- TASK DETAILS -
Search the data for the string "unfold", and report each line where it is found.

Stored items

·····

-- ==== Sys2Proof/Laws/OnlyStops.lean ====
section
/-! SUPPORT. What each operation of Sys2Proof/Machine/Stops.lean may change. -/

namespace Sys2Proof.Machine

open Sys2Proof

theorem zeroBank_only {F : Nat} {s₀ : State} {s : State} {b : Nat}
    (hs : Only F s₀ s) (hF : Within 16777216 F) :
    Only F s₀ (zeroBank s b) := by
  unfold zeroBank
  repeat' first
    | with_reducible assumption
    | (extract_lets +onlyGivenNames y; refine cut (p := Only F s₀ y) ?_ (fun _ => ?_); rotate_left; clear_value y; rotate_right; subst y)
    | (extract_lets +onlyGivenNames y; try clear_value y)
    | with_reducible apply State.setBank_only
    | with_reducible exact hF.of (by decide)

theorem stopPass_only {F : Nat} {s₀ : State} {i : Nat} {s : State} {p : Pass}
    (hs : Only F s₀ s) (hF : Within 16777216 F) :
    Only F s₀ (stopPass i s p) := by
  unfold stopPass
  repeat' first
    | with_reducible assumption
    | (intro _ _ _ _; try dsimp -zeta only)
    | (intro _ _ _; try dsimp -zeta only)
    | (intro _ _; try dsimp -zeta only)
    | (intro _; try dsimp -zeta only)
    | (extract_lets +onlyGivenNames y; refine cut (p := Only F s₀ y) ?_ (fun _ => ?_); rotate_left; clear_value y; rotate_right; subst y)
    | (extract_lets +onlyGivenNames y; try clear_value y)
    | with_reducible apply zeroBank_only
    | with_reducible apply State.setBank_only
    | with_reducible exact hF.of (by decide)
    | with_reducible apply Only.ite
    | split

theorem stopDrains_only {F : Nat} {s₀ : State} {s : State} {i : Nat} {st : Stops}
    (hs : Only F s₀ s) (hF : Within 50331648 F) :
    Only F s₀ (stopDrains s i st) := by
  unfold stopDrains
  repeat' first
    | with_reducible assumption
    | (intro _ _ _ _; try dsimp -zeta only)
    | (intro _ _ _; try dsimp -zeta only)
    | (intro _ _; try dsimp -zeta only)
    | (intro _; try dsimp -zeta only)
    | (extract_lets +onlyGivenNames y; refine cut (p := Only F s₀ y) ?_ (fun _ => ?_); rotate_left; clear_value y; rotate_right; subst y)
    | (extract_lets +onlyGivenNames y; try clear_value y)
    | with_reducible apply State.setDrain_only
    | with_reducible apply zeroBank_only
    | with_reducible exact hF.of (by decide)
    | with_reducible apply Only.foldl

theorem strayPass_only {F : Nat} {s₀ : State} {i : Nat} {s : State} {p : Pass}
    (hs : Only F s₀ s) (hF : Within 33554432 F) :
    Only F s₀ (strayPass i s p) := by
  unfold strayPass
  repeat' first
    | with_reducible assumption
    | (intro _ _ _ _; try dsimp -zeta only)
    | (intro _ _ _; try dsimp -zeta only)
    | (intro _ _; try dsimp -zeta only)
    | (intro _; try dsimp -zeta only)
    | (extract_lets +onlyGivenNames y; refine cut (p := Only F s₀ y) ?_ (fun _ => ?_); rotate_left; clear_value y; rotate_right; subst y)
    | (extract_lets +onlyGivenNames y; try clear_value y)
    | with_reducible apply requestDrain_only
    | with_reducible exact hF.of (by decide)
    | with_reducible apply Only.ite
    | split

theorem strays_only {F : Nat} {s₀ : State} {s : State} {i : Nat}
    (hs : Only F s₀ s) (hF : Within 41943040 F) :
    Only F s₀ (strays s i) := by
  unfold strays
  repeat' first
    | with_reducible assumption
    | (intro _ _ _ _; try dsimp -zeta only)
    | (intro _ _ _; try dsimp -zeta only)
    | (intro _ _; try dsimp -zeta only)
    | (intro _; try dsimp -zeta only)
    | (extract_lets +onlyGivenNames y; refine cut (p := Only F s₀ y) ?_ (fun _ => ?_); rotate_left; clear_value y; rotate_right; subst y)
    | (extract_lets +onlyGivenNames y; try clear_value y)
    | with_reducible apply State.setEngine_only
    | with_reducible apply State.setDrain_only
    | with_reducible apply strayPass_only
    | with_reducible exact hF.of (by decide)
    | with_reducible apply Only.foldl
    | with_reducible apply Only.ite
    | split

theorem stopEngine_only {F : Nat} {s₀ : State} {s : State} {i : Nat} {st : Stops}
    (hs : Only F s₀ s) (hF : Within 58720256 F) :
    Only F s₀ (stopEngine s i st) := by
  unfold stopEngine
  repeat' first
    | with_reducible assumption
    | (intro _ _ _ _; try dsimp -zeta only)
    | (intro _ _ _; try dsimp -zeta only)
    | (intro _ _; try dsimp -zeta only)
    | (intro _; try dsimp -zeta only)
    | (extract_lets +onlyGivenNames y; refine cut (p := Only F s₀ y) ?_ (fun _ => ?_); rotate_left; clear_value y; rotate_right; subst y)
    | (extract_lets +onlyGivenNames y; try clear_value y)
    | with_reducible apply State.setEngine_only
    | with_reducible apply admitReady_only
    | with_reducible apply stopPass_only
    | with_reducible apply stopDrains_only
    | with_reducible apply strays_only
    | with_reducible exact hF.of (by decide)
    | with_reducible apply Only.foldl
    | with_reducible apply Only.ite
    | split

theorem dropColl_only {F : Nat} {s₀ : State} {s : State} {t : Nat} {c : Coll} {tell : Bool}
    (hs : Only F s₀ s) (hF : Within 1614807136 F) :
    Only F s₀ (dropColl s t c tell) := by
  unfold dropColl
  repeat' first
    | with_reducible assumption
    | (intro _ _ _ _; try dsimp -zeta only)
    | (intro _ _ _; try dsimp -zeta only)
    | (intro _ _; try dsimp -zeta only)
    | (intro _; try dsimp -zeta only)
    | (extract_lets +onlyGivenNames y; refine cut (p := Only F s₀ y) ?_ (fun _ => ?_); rotate_left; clear_value y; rotate_right; subst y)
    | (extract_lets +onlyGivenNames y; try clear_value y)
    | with_reducible apply State.count32_only
    | with_reducible apply State.setColl_only
    | with_reducible apply leaveOp_only
    | with_reducible apply sendAbort_only
    | with_reducible exact hF.of (by decide)
    | with_reducible apply Only.ite
    | split

theorem stopColls_only {F : Nat} {s₀ : State} {s : State} {t : Nat} {st : Stops} {tell : Bool}
    (hs : Only F s₀ s) (hF : Within 1614807136 F) :
    Only F s₀ (stopColls s t st tell) := by
  unfold stopColls
  repeat' first
    | with_reducible assumption
    | (intro _ _ _ _; try dsimp -zeta only)
    | (intro _ _ _; try dsimp -zeta only)
    | (intro _ _; try dsimp -zeta only)
    | (intro _; try dsimp -zeta only)
    | (extract_lets +onlyGivenNames y; refine cut (p := Only F s₀ y) ?_ (fun _ => ?_); rotate_left; clear_value y; rotate_right; subst y)
    | (extract_lets +onlyGivenNames y; try clear_value y)
    | with_reducible apply startColl_only
    | with_reducible apply dropColl_only
    | with_reducible exact hF.of (by decide)
    | with_reducible apply Only.foldl
    | with_reducible apply OnlyP.foldl
    | with_reducible apply OnlyF.foldl
    | with_reducible apply Only.ite
    | with_reducible apply OnlyP.ite
    | with_reducible apply OnlyF.ite
    | split
    | with_reducible apply OnlyP.mk'
    | with_reducible apply OnlyF.mk'
    | with_reducible refine OnlyP.of_eq (by assumption) ?_
    | with_reducible apply OnlyP.snd
    | with_reducible exact OnlyP.elim (by assumption)
    | with_reducible refine OnlyF.of_eq (by assumption) ?_
    | with_reducible apply OnlyF.fst
    | with_reducible exact OnlyF.elim (by assumption)

theorem stopUnits_only {F : Nat} {s₀ : State} {s : State} {t : Nat} {st : Stops} {tell : Bool}
    (hs : Only F s₀ s) (hF : Within 36368810080 F) :
    Only F s₀ (stopUnits s t st tell) := by
  unfold stopUnits
  repeat' first
    | with_reducible assumption
    | (intro _ _ _ _; try dsimp -zeta only)
    | (intro _ _ _; try dsimp -zeta only)
    | (intro _ _; try dsimp -zeta only)
    | (intro _; try dsimp -zeta only)
    | (extract_lets +onlyGivenNames y; refine cut (p := Only F s₀ y) ?_ (fun _ => ?_); rotate_left; clear_value y; rotate_right; subst y)
    | (extract_lets +onlyGivenNames y; try clear_value y)
    | with_reducible apply State.modTile_only
    | with_reducible apply State.setMover_only
    | with_reducible apply stopEngine_only
    | with_reducible apply stopColls_only
    | with_reducible exact hF.of (by decide)
    | with_reducible apply Only.each
    | with_reducible apply Only.ite
    | split
    | with_reducible apply Only.fabric
    | with_reducible apply Only.rk

end Sys2Proof.Machine
end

·····

- COMPLETED EXERCISE -
  unfold zeroBank
  unfold stopPass
  unfold stopDrains
  unfold strayPass
  unfold strays
  unfold stopEngine
  unfold dropColl
  unfold stopColls
  unfold stopUnits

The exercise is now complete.